-- Data to process follows --
theorem vshlRrr (d : BitVec 7) (a : BitVec 7) (b : BitVec 7) (p : BitVec 3) : Statement (.vshlRrr d a b p) := by
  refine decode_of_row 16 (by decide +kernel) _ _ (fits_of _ _ (0x0#8 ++ 0x0#7 ++ 0x0#7 ++ 0x0#7 ++ 0x0#3) ?_ (by decide +kernel)
    (((append_and (append_and (append_and (append_and rfl BitVec.and_zero) BitVec.and_zero) BitVec.and_zero) BitVec.and_zero) : _ = 0x0#8 ++ 0x0#7 ++ 0x0#7 ++ 0x0#7 ++ 0x0#3).trans (by decide +kernel))) ?_
  · simp (disch := decide) only [extract_append_high, Nat.reduceSub]
    decide +kernel
  · show Instr.vshlRrr _ _ _ _ = _
    simp (disch := decide) only [extract_body, extract_append_low, extract_append_high, extract_whole, Nat.reduceSub]

theorem vshrRrr (d : BitVec 7) (a : BitVec 7) (b : BitVec 7) (p : BitVec 3) : Statement (.vshrRrr d a b p) := by
  refine decode_of_row 17 (by decide +kernel) _ _ (fits_of _ _ (0x0#8 ++ 0x0#7 ++ 0x0#7 ++ 0x0#7 ++ 0x0#3) ?_ (by decide +kernel)
    (((append_and (append_and (append_and (append_and rfl BitVec.and_zero) BitVec.and_zero) BitVec.and_zero) BitVec.and_zero) : _ = 0x0#8 ++ 0x0#7 ++ 0x0#7 ++ 0x0#7 ++ 0x0#3).trans (by decide +kernel))) ?_
  · simp (disch := decide) only [extract_append_high, Nat.reduceSub]
    decide +kernel
  · show Instr.vshrRrr _ _ _ _ = _
    simp (disch := decide) only [extract_body, extract_append_low, extract_append_high, extract_whole, Nat.reduceSub]

theorem vsarRrr (d : BitVec 7) (a : BitVec 7) (b : BitVec 7) (p : BitVec 3) : Statement (.vsarRrr d a b p) := by
  refine decode_of_row 18 (by decide +kernel) _ _ (fits_of _ _ (0x0#8 ++ 0x0#7 ++ 0x0#7 ++ 0x0#7 ++ 0x0#3) ?_ (by decide +kernel)
    (((append_and (append_and (append_and (append_and rfl BitVec.and_zero) BitVec.and_zero) BitVec.and_zero) BitVec.and_zero) : _ = 0x0#8 ++ 0x0#7 ++ 0x0#7 ++ 0x0#7 ++ 0x0#3).trans (by decide +kernel))) ?_
  · simp (disch := decide) only [extract_append_high, Nat.reduceSub]
    decide +kernel
  · show Instr.vsarRrr _ _ _ _ = _
    simp (disch := decide) only [extract_body, extract_append_low, extract_append_high, extract_whole, Nat.reduceSub]

theorem vrol (d : BitVec 7) (a : BitVec 7) (b : BitVec 7) (p : BitVec 3) : Statement (.vrol d a b p) := by
  refine decode_of_row 19 (by decide +kernel) _ _ (fits_of _ _ (0x0#8 ++ 0x0#7 ++ 0x0#7 ++ 0x0#7 ++ 0x0#3) ?_ (by decide +kernel)
    (((append_and (append_and (append_and (append_and rfl BitVec.and_zero) BitVec.and_zero) BitVec.and_zero) BitVec.and_zero) : _ = 0x0#8 ++ 0x0#7 ++ 0x0#7 ++ 0x0#7 ++ 0x0#3).trans (by decide +kernel))) ?_
  · simp (disch := decide) only [extract_append_high, Nat.reduceSub]
    decide +kernel
  · show Instr.vrol _ _ _ _ = _
    simp (disch := decide) only [extract_body, extract_append_low, extract_append_high, extract_whole, Nat.reduceSub]

theorem vclz (d : BitVec 7) (a : BitVec 7) (p : BitVec 3) : Statement (.vclz d a p) := by
  refine decode_of_row 20 (by decide +kernel) _ _ (fits_of _ _ (0x0#8 ++ 0x0#7 ++ 0x0#7 ++ 0x7F#7 ++ 0x0#3) ?_ (by decide +kernel)
    (((append_and (append_and (append_and (append_and rfl BitVec.and_zero) BitVec.and_zero) rfl) BitVec.and_zero) : _ = 0x0#8 ++ 0x0#7 ++ 0x0#7 ++ 0x0#7 ++ 0x0#3).trans (by decide +kernel))) ?_
  · simp (disch := decide) only [extract_append_high, Nat.reduceSub]
    decide +kernel
  · show Instr.vclz _ _ _ = _
    simp (disch := decide) only [extract_body, extract_append_low, extract_append_high, extract_whole, Nat.reduceSub]

theorem vpopc (d : BitVec 7) (a : BitVec 7) (p : BitVec 3) : Statement (.vpopc d a p) := by
  refine decode_of_row 21 (by decide +kernel) _ _ (fits_of _ _ (0x0#8 ++ 0x0#7 ++ 0x0#7 ++ 0x7F#7 ++ 0x0#3) ?_ (by decide +kernel)
    (((append_and (append_and (append_and (append_and rfl BitVec.and_zero) BitVec.and_zero) rfl) BitVec.and_zero) : _ = 0x0#8 ++ 0x0#7 ++ 0x0#7 ++ 0x0#7 ++ 0x0#3).trans (by decide +kernel))) ?_
  · simp (disch := decide) only [extract_append_high, Nat.reduceSub]
    decide +kernel
  · show Instr.vpopc _ _ _ = _
    simp (disch := decide) only [extract_body, extract_append_low, extract_append_high, extract_whole, Nat.reduceSub]

theorem vbrev (d : BitVec 7) (a : BitVec 7) (p : BitVec 3) : Statement (.vbrev d a p) := by
  refine decode_of_row 22 (by decide +kernel) _ _ (fits_of _ _ (0x0#8 ++ 0x0#7 ++ 0x0#7 ++ 0x7F#7 ++ 0x0#3) ?_ (by decide +kernel)
    (((append_and (append_and (append_and (append_and rfl BitVec.and_zero) BitVec.and_zero) rfl) BitVec.and_zero) : _ = 0x0#8 ++ 0x0#7 ++ 0x0#7 ++ 0x0#7 ++ 0x0#3).trans (by decide +kernel))) ?_
  · simp (disch := decide) only [extract_append_high, Nat.reduceSub]
    decide +kernel
  · show Instr.vbrev _ _ _ = _
    simp (disch := decide) only [extract_body, extract_append_low, extract_append_high, extract_whole, Nat.reduceSub]

theorem vbfx (d : BitVec 7) (a : BitVec 7) (b : BitVec 7) (p : BitVec 3) : Statement (.vbfx d a b p) := by
  refine decode_of_row 23 (by decide +kernel) _ _ (fits_of _ _ (0x0#8 ++ 0x0#7 ++ 0x0#7 ++ 0x0#7 ++ 0x0#3) ?_ (by decide +kernel)
    (((append_and (append_and (append_and (append_and rfl BitVec.and_zero) BitVec.and_zero) BitVec.and_zero) BitVec.and_zero) : _ = 0x0#8 ++ 0x0#7 ++ 0x0#7 ++ 0x0#7 ++ 0x0#3).trans (by decide +kernel))) ?_
  · simp (disch := decide) only [extract_append_high, Nat.reduceSub]
    decide +kernel
  · show Instr.vbfx _ _ _ _ = _
    simp (disch := decide) only [extract_body, extract_append_low, extract_append_high, extract_whole, Nat.reduceSub]

theorem vbfi (d : BitVec 7) (a : BitVec 7) (b : BitVec 7) (p : BitVec 3) : Statement (.vbfi d a b p) := by
  refine decode_of_row 24 (by decide +kernel) _ _ (fits_of _ _ (0x0#8 ++ 0x0#7 ++ 0x0#7 ++ 0x0#7 ++ 0x0#3) ?_ (by decide +kernel)
    (((append_and (append_and (append_and (append_and rfl BitVec.and_zero) BitVec.and_zero) BitVec.and_zero) BitVec.and_zero) : _ = 0x0#8 ++ 0x0#7 ++ 0x0#7 ++ 0x0#7 ++ 0x0#3).trans (by decide +kernel))) ?_
  · simp (disch := decide) only [extract_append_high, Nat.reduceSub]
    decide +kernel
  · show Instr.vbfi _ _ _ _ = _
    simp (disch := decide) only [extract_body, extract_append_low, extract_append_high, extract_whole, Nat.reduceSub]

theorem vcmp (q : BitVec 3) (n : BitVec 1) (c : BitVec 3) (a : BitVec 7) (b : BitVec 7) (p : BitVec 3) : Statement (.vcmp q n c a b p) := by
  refine decode_of_row 25 (by decide +kernel) _ _ (fits_of _ _ (0x0#8 ++ 0x0#3 ++ 0x0#1 ++ 0x0#3 ++ 0x0#7 ++ 0x0#7 ++ 0x0#3) ?_ (by decide +kernel)
    (((append_and (append_and (append_and (append_and (append_and (append_and rfl BitVec.and_zero) BitVec.and_zero) BitVec.and_zero) BitVec.and_zero) BitVec.and_zero) BitVec.and_zero) : _ = 0x0#8 ++ 0x0#3 ++ 0x0#1 ++ 0x0#3 ++ 0x0#7 ++ 0x0#7 ++ 0x0#3).trans (by decide +kernel))) ?_
  · simp (disch := decide) only [extract_append_high, Nat.reduceSub]
    decide +kernel
  · show Instr.vcmp _ _ _ _ _ _ = _
    simp (disch := decide) only [extract_body, extract_append_low, extract_append_high, extract_whole, Nat.reduceSub]
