/-- The bitwise instructions, counts, reversals and rotations act on the pattern of each sub-element (R118, R119). -/
def Sys2Proof.Claims.laneBits : Prop := ∀ (c : LaneRun) (d a b : BitVec 7) (p : BitVec 3),
  let x := c.pat a
  let y := c.pat b
  let A := TagClass.A.has
  let B := TagClass.B.has
  let bits := fun (i : Instr) (f : Nat → Nat → Nat → Bool) =>
    c.Writes i d c.t (fun l j v => ∀ k, k < c.width → v.testBit k = f l j k)
  (c.Reaches (form2 (.vandRrr d a b p) d a b p) A →
    bits (.vandRrr d a b p) (fun l j k => (x l j).testBit k && (y l j).testBit k)) ∧
  (c.Reaches (form2 (.vorRrr d a b p) d a b p) A →
    bits (.vorRrr d a b p) (fun l j k => (x l j).testBit k || (y l j).testBit k)) ∧
  (c.Reaches (form2 (.vxor d a b p) d a b p) A →
    bits (.vxor d a b p) (fun l j k => (x l j).testBit k ^^ (y l j).testBit k)) ∧
  (c.Reaches (form2 (.vandn d a b p) d a b p) A →
    bits (.vandn d a b p) (fun l j k => (x l j).testBit k && !(y l j).testBit k)) ∧
  (c.Reaches (form1 (.vnot d a p) d a p) A → bits (.vnot d a p) (fun l j k => !(x l j).testBit k)) ∧
  (c.Reaches (form1 (.vandRrs d a b p) d a p) A →
    bits (.vandRrs d a b p) (fun l j k => (x l j).testBit k && (c.patS b l j).testBit k)) ∧
  (c.Reaches (form1 (.vorRrs d a b p) d a p) A →
    bits (.vorRrs d a b p) (fun l j k => (x l j).testBit k || (c.patS b l j).testBit k)) ∧
  (c.Reaches (form1 (.vbrev d a p) d a p) B → bits (.vbrev d a p) (fun l j k => (x l j).testBit (c.width - 1 - k))) ∧
  (c.Reaches (form2 (.vrol d a b p) d a b p) B →
    bits (.vrol d a b p) (fun l j k => (x l j).testBit ((k + (c.width - y l j % c.width)) % c.width))) ∧
  (c.Reaches (form1 (.vclz d a p) d a p) B → c.Writes (.vclz d a p) d c.t
    (fun l j v => v ≤ c.width ∧ x l j < 2 ^ (c.width - v) ∧ (v < c.width → 2 ^ (c.width - 1 - v) ≤ x l j))) ∧
  (c.Reaches (form1 (.vpopc d a p) d a p) B → c.Writes (.vpopc d a p) d c.t
    (fun l j v => v = ((List.range c.width).filter (fun k => (x l j).testBit k)).length))

/-- Shifts take the amount of each sub-element, or the whole of V; bit fields take position and length from V, VBFX extending
by the tag's sign and VBFI keeping the other bits of d (R119, R120). -/
def Sys2Proof.Claims.laneShifts : Prop := ∀ (c : LaneRun) (d a b : BitVec 7) (p : BitVec 3),
  let x := c.pat a
  let y := c.pat b
  let z := c.pat d
  let sgn := fun (l j : Nat) => signedOf c.width (x l j)
  let B := TagClass.B.has
  let v := rrsValue c.u b
  let n := v.toNat
  let pos := n % 64
  let len := if c.width ≤ pos then 0 else min (pos + n / 256 % 64) c.width - pos
  (c.Reaches (form2 (.vshlRrr d a b p) d a b p) B →
    c.WritesInt (.vshlRrr d a b p) d (fun l j => (x l j : Int) * 2 ^ y l j)) ∧
  (c.Reaches (form2 (.vshrRrr d a b p) d a b p) B →
    c.WritesInt (.vshrRrr d a b p) d (fun l j => (x l j : Int) / 2 ^ y l j)) ∧
  (c.Reaches (form2 (.vsarRrr d a b p) d a b p) B → c.WritesInt (.vsarRrr d a b p) d (fun l j => sgn l j / 2 ^ y l j)) ∧
  (c.Reaches (form1 (.vshlRrs d a b p) d a p) B → c.WritesInt (.vshlRrs d a b p) d (fun l j => (x l j : Int) * 2 ^ n)) ∧
  (c.Reaches (form1 (.vshrRrs d a b p) d a p) B → c.WritesInt (.vshrRrs d a b p) d (fun l j => (x l j : Int) / 2 ^ n)) ∧
  (c.Reaches (form1 (.vsarRrs d a b p) d a p) B → c.WritesInt (.vsarRrs d a b p) d (fun l j => sgn l j / 2 ^ n)) ∧
  (c.Reaches (form1 (.vbfx d a b p) d a p) B → c.Writes (.vbfx d a b p) d c.t (fun l j e =>
    (∀ k, k < len → e.testBit k = (x l j).testBit (pos + k)) ∧
    (∀ k, len ≤ k → k < c.width → e.testBit k = (isSigned c.t && decide (0 < len) && (x l j).testBit (pos + len - 1))))) ∧
  (c.Reaches (formD (.vbfi d a b p) d a p) B → c.Writes (.vbfi d a b p) d c.t (fun l j e => ∀ k, k < c.width →
    e.testBit k = if pos ≤ k ∧ k < pos + len then (x l j).testBit (k - pos) else (z l j).testBit k))

/-- Bitwise lane instructions and lane shifts (R117-R120). -/
def Obligations.LaneBitsAndShifts : Prop := Sys2Proof.Claims.laneBits ∧ Sys2Proof.Claims.laneShifts

/-- VCMP writes a predicate: in the lanes of the execution mask the condition over all sub-elements, or any of them, in the
other active lanes 0; lanes that are not active, or whose element failed, keep their bit. VSEL takes each active lane from a or
b by a predicate. XSET and XADD set an index register, out of range to 255 (R121-R123, R178). -/
def Sys2Proof.Claims.laneSelects : Prop := ∀ (c : LaneRun) (d a b : BitVec 7) (p q k : BitVec 3) (cc : BitVec 3) (e f : BitVec 2),
  let x := c.num a
  let y := c.num b
  let cond := fun (l j : Nat) => match cc.toNat with
    | 0 => x l j = y l j
    | 1 => x l j ≠ y l j
    | 2 => x l j < y l j
    | 3 => x l j ≤ y l j
    | 4 => y l j < x l j
    | _ => y l j ≤ x l j
  let cmp := fun (n : BitVec 1) => Instr.vcmp q n cc a b p
  let setsPred := fun (n : BitVec 1) (val : Nat → Prop) => ∃ mk : Mask, c.Ends (cmp n) (c.u.pset q.toNat mk) ∧
    ∀ l, l < 32 →
      (c.u.active.getLsbD l = false ∨ c.bad.getLsbD l = true → mk.getLsbD l = (c.u.pget q.toNat).getLsbD l) ∧
      (c.u.active.getLsbD l = true → c.bad.getLsbD l = false → (mk.getLsbD l = true ↔ c.m.getLsbD l = true ∧ val l))
  let clampx := fun (v : Int) => if 0 ≤ v ∧ v ≤ 255 then v else 255
  let setsIndex := fun (i : Instr) (val : Nat → Int) => ∃ g : Nat → Nat, c.Ends i (c.u.xset e.toNat (c.m &&& ~~~c.bad) g) ∧
    ∀ l, (g l : Int) = clampx (val l)
  (c.Reaches ⟨cmp 0, some p, [a, b], [a, b], [a, b], false⟩ TagClass.I.has →
    setsPred 0 (fun l => ∀ j, j < 64 / c.width → cond l j)) ∧
  (c.Reaches ⟨cmp 1, some p, [a, b], [a, b], [a, b], false⟩ TagClass.I.has →
    setsPred 1 (fun l => ∃ j, j < 64 / c.width ∧ cond l j)) ∧
  (c.Reaches ⟨.vsel d a b k, none, [d, a, b], [a, b], [a, b], false⟩ TagClass.A.has → c.Ends (.vsel d a b k)
    (writeDst c.u (opdOf d) c.t c.m c.bad
      (fun l => if (c.u.pget k.toNat).getLsbD l then c.val a l else c.val b l))) ∧
  (c.Reaches ⟨.xset e a p, some p, [a], [a], [a], false⟩ TagClass.B.has →
    setsIndex (.xset e a p) (fun l => c.num a l 0)) ∧
  (c.Reaches ⟨.xadd e f b p, some p, [], [], [], false⟩ (fun _ => true) →
    setsIndex (.xadd e f b p) (fun l => (c.u.xget f.toNat l : Int) + (rrsValue c.u b).toInt))

/-- VMOV keeps bits and tag, VMOVS splats the low bits of V under a tag, VTAG changes the tag alone, VUNPK shifts a lane right
by groups, VPACK replaces one group of d (R124-R126, R133). -/
def Sys2Proof.Claims.laneMoves : Prop := ∀ (c : LaneRun) (d a b : BitVec 7) (p g : BitVec 3) (f : BitVec 5) (h : BitVec 4),
  let bad := c.bad
  let sh := h.toNat * groupBits g
  (c.Reaches (form1 (.vmov d a p) d a p) TagClass.A.has →
    c.Ends (.vmov d a p) (writeDst c.u (opdOf d) c.t c.m bad (c.val a))) ∧
  (c.Reaches ⟨.vmovs d f b p, some p, [d], [], [], false⟩ (fun _ => true) →
    c.Writes (.vmovs d f b p) d f (fun _ _ v => v = (rrsValue c.u b).toNat % 2 ^ fmtWidth f)) ∧
  (c.Reaches (form1 (.vtag d a f p) d a p) TagClass.A.has →
    c.Ends (.vtag d a f p) (writeDst c.u (opdOf d) f c.m bad (c.val a))) ∧
  (c.Reaches (form1 (.vunpk d a h g p) d a p) TagClass.A.has →
    c.Ends (.vunpk d a h g p) (writeDst c.u (opdOf d) c.t c.m bad (fun l => (c.val a l) >>> sh))) ∧
  (c.Reaches (formD (.vpack d a h g p) d a p) TagClass.A.has → ∃ new : Nat → Reg,
    c.Ends (.vpack d a h g p) (writeDst c.u (opdOf d) c.t c.m bad new) ∧
    ∀ l k, k < 64 → (new l).getLsbD k =
      if sh ≤ k ∧ k < sh + groupBits g then (c.val a l).getLsbD (k - sh) else (c.val d l).getLsbD k)

/-- Compares, selections, index registers and moves of lanes (R121-R126, R133, R178). -/
def Obligations.LaneSelectsAndMoves : Prop := Sys2Proof.Claims.laneSelects ∧ Sys2Proof.Claims.laneMoves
-- Data to process concluded --
▸ **Required action**: Between the first line of the entries above and the line with "refine decode_of_row 16", both included, copy every line exactly and nothing outside that range.

▸ **Response for this exercise**:
theorem vshlRrr (d : BitVec 7) (a : BitVec 7) (b : BitVec 7) (p : BitVec 3) : Statement (.vshlRrr d a b p) := by
  refine decode_of_row 16 (by decide +kernel) _ _ (fits_of _ _ (0x0#8 ++ 0x0#7 ++ 0x0#7 ++ 0x0#7 ++ 0x0#3) ?_ (by decide +kernel)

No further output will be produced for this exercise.